DEV Community

Cover image for What are the most common tools for data pre-calculation and aggregation?
Evaldas Buinauskas
Evaldas Buinauskas

Posted on

What are the most common tools for data pre-calculation and aggregation?

Company, I work at, does data research and scraping which is later aggregated and published to our clients. We also try to denormalize data in order to provide faster data lookup in web applications.

Until now, we used mechanisms within SQL Server to do these aggregations. But recently this has became a bottleneck and processes take too much time to execute and overlap to business hours.

What are other tools that market uses to perform aggregations and pre-calculation outside of relational database? My discoveries include:

  • Apache Hadoop MapReduce
  • Apache Pig
  • Apache Spark

Top comments (2)

bgadrian profile image
Adrian B.G. • Edited

I am familiar with the technologies, but I have not used them yet. Because your requirements are very vague, I will list the most popular Apache solutions (there are other alternatives).
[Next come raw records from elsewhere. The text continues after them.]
/-! ### The heads that start -/

@[simp] theorem State.startHeads_now (s : State) (b : Bool) : (s.startHeads b).now = s.now := by simp [State.startHeads]
@[simp] theorem State.startHeads_inReset (s : State) (b : Bool) : (s.startHeads b).inReset = s.inReset := by simp [State.startHeads]
@[simp] theorem State.startHeads_resetPulses (s : State) (b : Bool) : (s.startHeads b).resetPulses = s.resetPulses := by simp [State.startHeads]
@[simp] theorem State.startHeads_pending (s : State) (b : Bool) : (s.startHeads b).pending = s.pending := by simp [State.startHeads]
@[simp] theorem State.startHeads_cpi_address (s : State) (b : Bool) : (s.startHeads b).cpi.address = s.cpi.address := by simp [State.startHeads]
@[simp] theorem State.startHeads_cpi_load (s : State) (b : Bool) : (s.startHeads b).cpi.load = s.cpi.load := by simp [State.startHeads]
@[simp] theorem State.startHeads_cpi_port_slot (s : State) (b : Bool) : (s.startHeads b).cpi.port.slot = s.cpi.port.slot := by simp [State.startHeads]
@[simp] theorem State.startHeads_cpi_port_mask (s : State) (b : Bool) : (s.startHeads b).cpi.port.mask = s.cpi.port.mask := by simp [State.startHeads]
@[simp] theorem State.startHeads_cpi_port_lastWarp (s : State) (b : Bool) : (s.startHeads b).cpi.port.lastWarp = s.cpi.port.lastWarp := by simp [State.startHeads]
@[simp] theorem State.startHeads_cpi_port_crossing (s : State) (b : Bool) : (s.startHeads b).cpi.port.crossing = s.cpi.port.crossing := by simp [State.startHeads]
@[simp] theorem State.startHeads_fpi_attached (s : State) (b : Bool) : (s.startHeads b).fpi.attached = s.fpi.attached := by simp [State.startHeads]
@[simp] theorem State.startHeads_fpi_width (s : State) (b : Bool) : (s.startHeads b).fpi.width = s.fpi.width := by simp [State.startHeads]
@[simp] theorem State.startHeads_fpi_height (s : State) (b : Bool) : (s.startHeads b).fpi.height = s.fpi.height := by simp [State.startHeads]
@[simp] theorem State.startHeads_fpi_latched (s : State) (b : Bool) : (s.startHeads b).fpi.latched = s.fpi.latched := by simp [State.startHeads]
@[simp] theorem State.startHeads_fpi_port_slot (s : State) (b : Bool) : (s.startHeads b).fpi.port.slot = s.fpi.port.slot := by simp [State.startHeads]
@[simp] theorem State.startHeads_fpi_port_mask (s : State) (b : Bool) : (s.startHeads b).fpi.port.mask = s.fpi.port.mask := by simp [State.startHeads]
@[simp] theorem State.startHeads_fpi_port_lastWarp (s : State) (b : Bool) : (s.startHeads b).fpi.port.lastWarp = s.fpi.port.lastWarp := by simp [State.startHeads]
@[simp] theorem State.startHeads_fpi_port_crossing (s : State) (b : Bool) : (s.startHeads b).fpi.port.crossing = s.fpi.port.crossing := by simp [State.startHeads]
@[simp] theorem State.startHeads_fmon (s : State) (b : Bool) : (s.startHeads b).fmon = s.fmon := by simp [State.startHeads]
@[simp] theorem State.startHeads_tmon (s : State) (b : Bool) : (s.startHeads b).tmon = s.tmon := by simp [State.startHeads]
@[simp] theorem State.startHeads_afc (s : State) (b : Bool) : (s.startHeads b).afc = s.afc := by simp [State.startHeads]
@[simp] theorem State.startHeads_lau (s : State) (b : Bool) : (s.startHeads b).lau = s.lau := by simp [State.startHeads]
Even Google (its creator) does not use MapReduce anymore, they made a new framework, more flexible that is under the Apache umbrella (Beam):

So just a quick oversight:

  • to move the data from your data-lake to the processing units, and back: Apache NiFi or Apache Airflow, perhaps with a Kafka on the way, if needed
    These tools also allows Data Enrichment!

  • to process your data: Beam, Flink (they both support batch + streaming), or Spark (especially if you have any ML algorithms). If it is text based you may need something on Lucene (Solr or ElasticSearch).

Managed solutions would be BigQuery/BigTable, managed Spark and more:

buinauskas profile image
Evaldas Buinauskas • Edited


Requirements are vague because I just didn't want to go too much into details.

I haven't heard about Apache Beam yet, but this looks quite interesting. Will definitely look at it!